Конечно, после второй войны Америка очень изменилась. Только для
примера скажу, что за это время уже многие дети и внуки наших эмигрантов
посетили и познакомились с Италией. И все же мне кажется, что сегодняшнюю
Америку можно лучше понять именно с помощью воспоминаний об Америке времен
тогдашних; оценить ее новую значимость через память о ее старых недостатках;
ее современную амбицию и универсальность, вспоминая о той ее давней
скромности и провинциальности.
Трудно говорить о любви без некоторой горечи. В этой книге есть три
главы, сгруппированные под названием "Обиды". Но мне-то легко быть
искренним! Так вот, признаюсь во всем: в обиде на кинематограф был виновен
не Голливуд, а "Чинес"*; обида на американских преподавателей возникла
оттого, что они не захотели принять меня в свою среду; обида на американских
католиков, наоборот - оттого, что они слишком сильно хотели залучить меня к
себе.
* Основанная в 1930 в Риме первая в Италии крупная кинокомпания.
М.С.
Рим, май 1956
Предисловие к четвертому изданию
Несколько месяцев назад, подбирая название для английской публикации
этой книги, мой близкий друг Энцо Джакино, с настоящее время директор
Общества Итальянской Культуры в Токио, одно время работавший преподавателем
в Сент-Луисе, штат Миссури, а еще раньше (именно в то время, о котором идет
речь в этой книге) бывший студентом в Беркли, Калифорния, предложил: When
hope was named America, Когда надежда звалась Америка.
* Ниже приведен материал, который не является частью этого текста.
-- ==== Sys2Proof/Machine/Enc.lean ====
section
/-! DEFINITION. The encoder (42_encode.md R180 to R184) and the Device's reference serialiser (R185, R186). -/

namespace Sys2Proof.Machine

/-! ## Encoder -/

/-- ENC.CHECK passed: `enc_len <- q` (R181). -/
def encAdmit (q : Nat) (s : State) : State := { s with enc := { s.enc with len := q } }

/-- ENC.CRC's effect (R182), on the one CRC unit. -/
def encChecksum (p : List Byte) (s : State) : State :=
  let c := s.crc.run (p.take s.enc.len)
  { s.setCrc c with enc := { s.enc with crc := c.reg } }

/-- ENC.FILL's effect (R183): the wire frame into `w_buf`, then its count into `w_length`. -/
def encStore (p : List Byte) (s : State) : Out :=
  hostOwnsTx s <|
    reading (storeSpan .wbuf s.cfg.wCap s.wbuf 0 (p.take s.enc.len ++ [hi s.enc.crc, lo s.enc.crc])) fun m =>
      .next { s with wbuf := m, ifb := { s.ifb with wLength := BitVec.ofNat 32 (s.enc.len + 2) } }

/-- ENC after its checks: ENC.CRC, then ENC.FILL (R184). -/
def encCommit (p : List Byte) (s : State) : Out := encStore p (encChecksum p (encAdmit p.length s))

/-- The payload RLY.OUT extracts from `tx_dgram`, the one ENC is given inside the block (R180). -/
def txPayload (s : State) : Option (List Byte) :=
  match relayOut s.txDgram with
  | .ok (p, _) => some p
  | .error _ => none

/-- Inside ARB.TXFILL, with its parts taken as far as `a` (R181: "first step of ENC (inside ARB.TXFILL)"; log entry 8). -/
def fillingAt (a : Progress) (s : State) : Bool := s.hphase == .txFill && s.progress == a

/-- ENC.CHECK (R181), on the length of the payload RLY.OUT returned. -/
def execEncCheck (q : Nat) (s : State) : Out :=
  enabledIf "ENC.CHECK" (fillingAt .unframed s && (txPayload s).map List.length == some q) <|
    match encRefusal s.cfg q with
    | some e => .next ((s.setResult (.encError e)).advance .ended)
    | none => .next (((encAdmit q s).setResult .encOk).advance .admitted)

/-- ENC.CRC (R182), "after ENC.CHECK". -/
def execEncCrc (p : List Byte) (s : State) : Out :=
  enabledIf "ENC.CRC" (fillingAt .admitted s && txPayload s == some p && crcFree s.crc) <|
    .next ((encChecksum p s).advance .summed)

/-- ENC.FILL (R183), "after ENC.CRC". -/
def execEncFill (p : List Byte) (s : State) : Out :=
  enabledIf "ENC.FILL" (fillingAt .summed s && txPayload s == some p) <|
    Out.andThen (encStore p s) fun t => .next (t.advance .ended)

/-- ENC (R180, R184), on the payload RLY.OUT returned. -/
def execEnc (p : List Byte) (s : State) : Out :=
  enabledIf "ENC" (fillingAt .unframed s && txPayload s == some p && crcFree s.crc) <|
    match encRefusal s.cfg p.length with
    | some e => .next ((s.setResult (.encError e)).advance .ended)
    | none => Out.andThen (encCommit p s) fun t => .next ((t.setResult .encOk).advance .ended)

/-! ## Reference serialiser -/

/-- The halves of one data bit: `v, !v` (R97, R185). -/
def bitHalves (v : Bool) : List Bool := [v, !v]

/-- The half-bit levels of a wire frame: the sync bit `1, 0`, then every bit of every byte, most significant first (R185). -/
def serialLevels (w : List Byte) : List Bool :=
  [true, false] ++ w.flatMap fun b => (bitsMsbFirst b).flatMap bitHalves

/-- The maximal runs of equal values, in order, each with its length. -/
def levelRuns : List Bool → List (Bool × Nat)
  | [] => []
  | v :: vs =>
    match levelRuns vs with
    | [] => [(v, 1)]
    | (u, n) :: rs => if u = v then (u, n + 1) :: rs else (v, 1) :: (u, n) :: rs

/-- A final run of level 1 has no closing transition (R186). -/
def dropOpenRun (rs : List (Bool × Nat)) : List (Bool × Nat) :=
  match rs.getLast? with
  | some (true, _) => rs.dropLast
  | _ => rs

/-- The duration of one run (R186). -/
def runDuration (cfg : Config) (r : Bool × Nat) : Byte := if r.2 = 1 then cfg.tHalfRaw else cfg.tFullRaw

/-- The DurationSequence the Device would record for the levels `H` (R186): the runs of `H[1..]`. -/
def serialDurations (cfg : Config) (h : List Bool) : List Byte :=
  (dropOpenRun (levelRuns (h.drop 1))).map (runDuration cfg)

/-- SER.LEVELS (R185). -/
def execSerLevels (w : List Byte) (s : State) : Out := .next (s.setResult (.levels (serialLevels w)))

/-- SER.DUR (R186). -/
def execSerDur (h : List Bool) (s : State) : Out := .next (s.setResult (.durations (serialDurations s.cfg h)))

end Sys2Proof.Machine
end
Действительно, определенно точный перевод итальянского названия не дал
бы английскому или американскому читателю ничего определенного; но, с другой
стороны, нужно было избежать сомнения, чтобы книга не показалась написанной
в наши дни или просто описывающей сегодняшнюю Америку.
Когда надежда звалась Америкой. Когда надежда еще звалась Америкой.
Когда европейцы еще эмигрировали в Штаты в надежде уйти от разных бед,
нищеты, тирании, на которые их старые страны, казалось, были необратимо
обречены; они эмигрировали, надеясь обрести себя, возродиться и вновь начать
другую, лучшую если не для себя, то для детей жизнь. Небольшое время спустя
к власти пришел Рузвельт со своей программой New Deal, направленной на
экономическое оздоровление и развитие страны, началась вторая мировая война,
пришла новая эра для Соединенных Штатов и мира.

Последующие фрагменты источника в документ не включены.